Non lontano, a Miyanoura, si trova un’altra zucca, questa volta rossa, che arricchisce il panorama artistico dell’isola. Queste opere testimoniano il legame profondo tra l’artista e il territorio, trasformando lo spazio pubblico in una galleria a cielo aperto, accessibile a tutti.
La città natale di Kusama, Matsumoto, ospita al Matsumoto City Museum of Art una delle raccolte più importanti dedicate alla sua opera. Qui si trovano sia le prime creazioni che i lavori più recenti, con un percorso completo che racconta la sua evoluzione. All’esterno spicca The Visionary Flowers, un’installazione monumentale che supera i 10 metri d’altezza, portando la fantasia dell’artista direttamente tra le strade della città.
Nel sud-ovest del Giappone, il Fukuoka Art Museum conserva una selezione della serie Infinity Nets, caratterizzata da fitte reti di archi intrecciati che creano uno spazio visivo rigoroso ma infinito, simbolo di una meditazione profonda sull’eterno e sull’ossessione.
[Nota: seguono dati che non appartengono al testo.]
@[simp] theorem State.completeErase_mode (residue : List (Nat × Byte)) (s : State) :
    (State.completeErase residue s).mode = s.mode := by
  unfold State.completeErase
  dsimp only
  repeat' split
  all_goals simp

@[simp] theorem State.reachGiveUp_mode (s : State) : (State.reachGiveUp s).mode = s.mode := by
  unfold State.reachGiveUp
  split <;> simp

@[simp] theorem State.timeOutUpload_mode (s : State) : (State.timeOutUpload s).mode = s.mode := by
  unfold State.timeOutUpload
  repeat' split
  all_goals simp

@[simp] theorem State.runRecordQuery_mode (body : List Byte) (s : State) :
    (State.runRecordQuery body s).mode = s.mode := by
  unfold State.runRecordQuery
  dsimp only
  repeat' split
  all_goals simp

@[simp] theorem State.runDirectoryList_mode (body : List Byte) (s : State) :
    (State.runDirectoryList body s).mode = s.mode := by
  unfold State.runDirectoryList
  split <;> simp

@[simp] theorem State.runStoreUsage_mode (s : State) : (State.runStoreUsage s).mode = s.mode := by simp [State.runStoreUsage]

@[simp] theorem State.reportIfAble_mode (id : Nat) (before : Counter) (s : State) :
    (State.reportIfAble id before s).mode = s.mode := by
  unfold State.reportIfAble
  split <;> simp

@[simp] theorem State.runCounterDefine_mode (body : List Byte) (s : State) :
    (State.runCounterDefine body s).mode = s.mode := by
  unfold State.runCounterDefine
  dsimp only
  repeat' split
  all_goals simp

@[simp] theorem State.runCounterSet_mode (body : List Byte) (s : State) :
    (State.runCounterSet body s).mode = s.mode := by
  unfold State.runCounterSet
  dsimp only
  repeat' split
  all_goals simp

@[simp] theorem State.runCounterUndefine_mode (body : List Byte) (s : State) :
    (State.runCounterUndefine body s).mode = s.mode := by
  unfold State.runCounterUndefine
  dsimp only
  repeat' split
  all_goals simp

@[simp] theorem State.runCounterClearReturns_mode (body : List Byte) (s : State) :
    (State.runCounterClearReturns body s).mode = s.mode := by
  unfold State.runCounterClearReturns
  dsimp only
  repeat' split
  all_goals simp

@[simp] theorem State.runCounterRead_mode (body : List Byte) (s : State) :
    (State.runCounterRead body s).mode = s.mode := by
  unfold State.runCounterRead
  split <;> simp

@[simp] theorem State.setLatch_mode (s : State) : (State.setLatch s).mode = s.mode := by
  unfold State.setLatch
  split <;> simp

@[simp] theorem State.cancelTags_mode (tags : List Nat) (s : State) : (cancelTags tags s).1.mode = s.mode := by
  induction tags generalizing s with
  | nil => rfl
  | cons t ts ih => simp [cancelTags, ih]

@[simp] theorem State.cancelAll_mode (s : State) : (State.cancelAll s).mode = s.mode := by simp [State.cancelAll]

@[simp] theorem State.cancelOne_mode (tag : Nat) (s : State) : (State.cancelOne tag s).mode = s.mode := by simp [State.cancelOne]

@[simp] theorem State.runJobCancel_mode (body : List Byte) (s : State) :
    (State.runJobCancel body s).mode = s.mode := by
  unfold State.runJobCancel
  dsimp only
  repeat' split
  all_goals simp

@[simp] theorem State.runJobHold_mode (body : List Byte) (s : State) : (State.runJobHold body s).mode = s.mode := by
  unfold State.runJobHold
  dsimp only
  repeat' split
  all_goals simp

@[simp] theorem State.runJobRelease_mode (body : List Byte) (s : State) :
    (State.runJobRelease body s).mode = s.mode := by
  unfold State.runJobRelease
  dsimp only
  repeat' split
  all_goals simp

@[simp] theorem State.runJobQuery_mode (body : List Byte) (s : State) : (State.runJobQuery body s).mode = s.mode := by
  unfold State.runJobQuery
  dsimp only
  repeat' split
  all_goals simp

@[simp] theorem State.runQueueList_mode (s : State) : (State.runQueueList s).mode = s.mode := by simp [State.runQueueList]

@[simp] theorem State.runReprint_mode (s : State) : (State.runReprint s).mode = s.mode := by
  unfold State.runReprint
  repeat' split
  all_goals simp

@[simp] theorem State.clearLast_mode (s : State) : (State.clearLast s).mode = s.mode := by
  unfold State.clearLast
  split <;> simp

@[simp] theorem State.runReprintClear_mode (s : State) : (State.runReprintClear s).mode = s.mode := by
  unfold State.runReprintClear
  split <;> simp

@[simp] theorem State.bandReport_mode (t : Ticket) (band : Nat) (s : State) :
    (State.bandReport t band s).mode = s.mode := by
  unfold State.bandReport
  repeat' split
  all_goals simp

@[simp] theorem State.finishBand_mode (s : State) : (State.finishBand s).mode = s.mode := by
  unfold State.finishBand
  dsimp only
  repeat' split
  all_goals simp

@[simp] theorem State.judgeSensor_mode (theta : Int) (s : State) : (State.judgeSensor theta s).mode = s.mode := by
  unfold State.judgeSensor
  dsimp only
  repeat' split
  all_goals simp

@[simp] theorem State.judgeHeat_mode (theta : Int) (s : State) : (State.judgeHeat theta s).mode = s.mode := by
  unfold State.judgeHeat
  split <;> simp

@[simp] theorem State.countSupply_mode (supply : Nat) (s : State) : (State.countSupply supply s).mode = s.mode := by
  unfold State.countSupply
  split <;> simp

@[simp] theorem State.sampleHead_mode (theta : Int) (supply : Nat) (s : State) :
    (State.sampleHead theta supply s).mode = s.mode := by
  unfold State.sampleHead
  split <;> simp

@[simp] theorem State.endLoading_mode (s : State) : (State.endLoading s).mode = s.mode := by
  unfold State.endLoading
  repeat' split
  all_goals simp

@[simp] theorem State.endPhase_mode (s : State) : (State.endPhase s).mode = s.mode := by
  unfold State.endPhase
  repeat' split
  all_goals simp

@[simp] theorem State.endLine_mode (s : State) : (State.endLine s).mode = s.mode := by
  unfold State.endLine
  repeat' split
  all_goals simp

@[simp] theorem State.tryStep_mode (gap : Bool) (s : State) : (State.tryStep gap s).mode = s.mode := by
  unfold State.tryStep
  split <;> simp

@[simp] theorem State.seeHead_mode (isOpen : Bool) (s : State) : (State.seeHead isOpen s).mode = s.mode := by
  unfold State.seeHead
  repeat' split
  all_goals simp

@[simp] theorem State.seeMedia_mode (gap : Bool) (s : State) : (State.seeMedia gap s).mode = s.mode := by
  unfold State.seeMedia
  split <;> simp

@[simp] theorem State.seeTaken_mode (noLabel : Bool) (s : State) : (State.seeTaken noLabel s).mode = s.mode := by
  unfold State.seeTaken
  dsimp only
  repeat' split
  all_goals simp

@[simp] theorem State.takePause_mode (s : State) : (State.takePause s).mode = s.mode := by
  unfold State.takePause
  repeat' split
  all_goals simp

@[simp] theorem State.runPause_mode (s : State) : (State.runPause s).mode = s.mode := by simp [State.runPause]

@[simp] theorem State.takeResume_mode (s : State) : (State.takeResume s).mode = s.mode := by
  unfold State.takeResume
  repeat' split
  all_goals simp

@[simp] theorem State.runResume_mode (s : State) : (State.runResume s).mode = s.mode := by
  unfold State.runResume
  split <;> simp

@[simp] theorem State.runFeed_mode (s : State) : (State.runFeed s).mode = s.mode := by
  unfold State.runFeed
  repeat' split
  all_goals simp

@[simp] theorem State.runCalibrate_mode (s : State) : (State.runCalibrate s).mode = s.mode := by
  unfold State.runCalibrate
  repeat' split
  all_goals simp

@[simp] theorem State.compareIdle_mode (s : State) : (State.compareIdle s).mode = s.mode := by
  unfold State.compareIdle
  split <;> simp

@[simp] theorem State.applySettings_mode (new : Settings) (s : State) : (State.applySettings new s).mode = s.mode := by
  unfold State.applySettings
  dsimp only
  repeat' split
  all_goals simp

@[simp] theorem State.runSettingsSet_mode (body : List Byte) (s : State) :
    (State.runSettingsSet body s).mode = s.mode := by
  unfold State.runSettingsSet
  repeat' split
  all_goals simp

@[simp] theorem State.runSettingsGet_mode (service : Bool) (s : State) :
    (State.runSettingsGet service s).mode = s.mode := by simp [State.runSettingsGet]

@[simp] theorem State.expireIdle_mode (s : State) : (State.expireIdle s).mode = s.mode := by
  unfold State.expireIdle
  split <;> simp

@[simp] theorem State.endWake_mode (s : State) : (State.endWake s).mode = s.mode := by
  unfold State.endWake
  repeat' split
  all_goals simp

@[simp] theorem State.receiveByte_mode (b : Byte) (stopBit : Bool) (s : State) :
    (State.receiveByte b stopBit s).mode = s.mode := by
  unfold State.receiveByte
  split <;> simp

@[simp] theorem State.expireByte_mode (s : State) : (State.expireByte s).mode = s.mode := by
  unfold State.expireByte
  split <;> simp

@[simp] theorem State.seeRts_mode (high : Bool) (s : State) : (State.seeRts high s).mode = s.mode := by
  unfold State.seeRts
  split <;> simp

@[simp] theorem State.refuseUnknown_mode (s : State) : (State.refuseUnknown s).mode = s.mode := by
  unfold State.refuseUnknown
  repeat' split
  all_goals simp

@[simp] theorem State.runStatus_mode (s : State) : (State.runStatus s).mode = s.mode := by simp [State.runStatus]

@[simp] theorem State.runStatusClear_mode (body : List Byte) (s : State) :
    (State.runStatusClear body s).mode = s.mode := by
  unfold State.runStatusClear
  dsimp only
  repeat' split
  all_goals simp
A pochi passi da Tokyo, Hakone è una meta termale nota anche per il Pola Museum of Art, che ha dedicato spazi e mostre a Kusama. Qui si può abbinare l’arte a una giornata immersi nella natura e nel relax, per un’esperienza che unisce cultura e benessere.
Nella prefettura di Kagoshima, a Kirishima, il Kirishima Open-Air Museum offre un’esperienza diversa: le opere di Kusama si fondono con il paesaggio naturale. Tra le più suggestive c’è Flowers of Shangri-La, un gruppo di fiori coloratissimi e monumentali che trasformano il territorio in un giardino quasi surreale. Qui l’arte non è solo da ammirare, ma diventa parte del paesaggio, raccontando un lato meno noto ma altrettanto potente del lavoro di Kusama.
Le opere di Kusama non si fermano al Giappone. A Los Angeles, al The Broad, ci sono due Infinity Mirror Rooms: The Souls of Millions of Light Years Away, visitabile solo su prenotazione, e Longing for Eternity, aperta senza bisogno di prenotare. Questi spazi dimostrano come la sua arte sappia ancora emozionare e coinvolgere il pubblico con esperienze intense.
Nel 2026 l’Europa ha celebrato Kusama con una grande retrospettiva che ha toccato varie città. La tappa finale sarà allo Stedelijk Museum di Amsterdam dal 12 settembre 2026 al 17 gennaio 2027, dopo le esposizioni alla Fondation Beyeler in Svizzera e al Museum Ludwig di Colonia. Una conferma della portata globale di un’artista che ha saputo trasformare le sue ossessioni in un linguaggio universale e senza tempo.